* Directions for this task *
For the string "raise", count the lines in the records below that contain it. Answer with that number alone.

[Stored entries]
/-- Event 3 with its counter. -/
def State.limitEvent (s : State) : State :=
  let s := s.bump Reg.PWR_GOV_STEP_CNT
  let s := { s with pwr := { s.pwr with govTop := max s.pwr.govTop (s.f Fld.PWR_STATUS_GOV_STEP) } }
  s.raise 3 moduleScope [(24, 1, s.f Fld.PWR_STATUS_GOV_STEP), (25, 1, s.f Fld.PWR_STATUS_THROTTLE), (26, 2, s.f Fld.PWR_THERM_STATUS_TJ),
    (28, 1, s.f Fld.PWR_THERM_STATUS_SENSOR), (30, 2, s.f Fld.PWR_TALLY_LAST_TOTAL)]

/-- Milliseconds at step 3 so far. -/
def State.step3Ms (s : State) : Nat :=
  (s.reg Reg.PWR_GOV_STEP3_MS).toNat + (match s.pwr.step3At with | some t => s.msSince t | none => 0)

/-- Take a step and a THROTTLE. -/
def State.setGov (s : State) (step throttle : Nat) : State :=
  let was := s.f Fld.PWR_STATUS_GOV_STEP
  let s := if was = 3 ∧ step ≠ 3 then
      let s := s.setReg Reg.PWR_GOV_STEP3_MS (BitVec.ofNat 32 s.step3Ms)
      { s with pwr := { s.pwr with step3At := none } }
    else if was ≠ 3 ∧ step = 3 then { s with pwr := { s.pwr with step3At := some s.clk } }
    else s
  let s := if was = 0 ∧ step ≠ 0 then { s with pwr := { s.pwr with govAt := s.clk, govTop := 0, topTemp := s.tj } } else s
  let s := s.railHeld (decide (2 ≤ step))
  let s := (s.setF Fld.PWR_STATUS_GOV_STEP step).setF Fld.PWR_STATUS_THROTTLE throttle
  { s with pwr := { s.pwr with stepAt := s.clk } }

/-- THERM_HOT. -/
def State.thermHot (s : State) : State :=
  let st := s.f Fld.PWR_STATUS_GOV_STEP
  let th := s.f Fld.PWR_STATUS_THROTTLE
  if st = 0 then (if s.hot then (s.setGov 1 0).limitEvent else s)
  else if s.heldFor s.pwr.hotSince 1 = false then s
  else if st = 1 then (s.setGov 2 0).limitEvent
  else if st = 2 then (s.setGov 3 1).limitEvent
  else if th < 8 then (s.setGov 3 (th + 1)).limitEvent
  else s

/-- THERM_COOL. -/
def State.thermCool (s : State) : State :=
  let st := s.f Fld.PWR_STATUS_GOV_STEP
  let th := s.f Fld.PWR_STATUS_THROTTLE
  if st = 3 then
    if s.heldFor s.pwr.coolSince 1 then (if th ≤ 1 then s.setGov 2 0 else s.setGov 3 (th - 1)) else s
  else if st = 2 then (if s.heldFor s.pwr.coolSince 10 then s.setGov 1 0 else s)
  else if st = 1 then
    if s.heldFor s.pwr.coolSince 10 then
      let d := [(24, 1, s.pwr.govTop), (26, 2, unsigned 16 s.pwr.topTemp), (28, 4, s.msSince s.pwr.govAt)]
      (s.setGov 0 0).raise 4 moduleScope d
    else s
  else s

/-- The governor's hold at the start of a period, and its end: a PFC frame goes out at both, whatever the peer was told last (R342). -/
def State.throttleSet (s : State) (n m : Nat) : State :=
  let p := s.port n
  let held := (s.setPort n { p with throttle := m }).heldXoff n % 16
  (s.setPort n { p with told := p.told - (p.told &&& held) }).setThrottle n m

* Task output *
2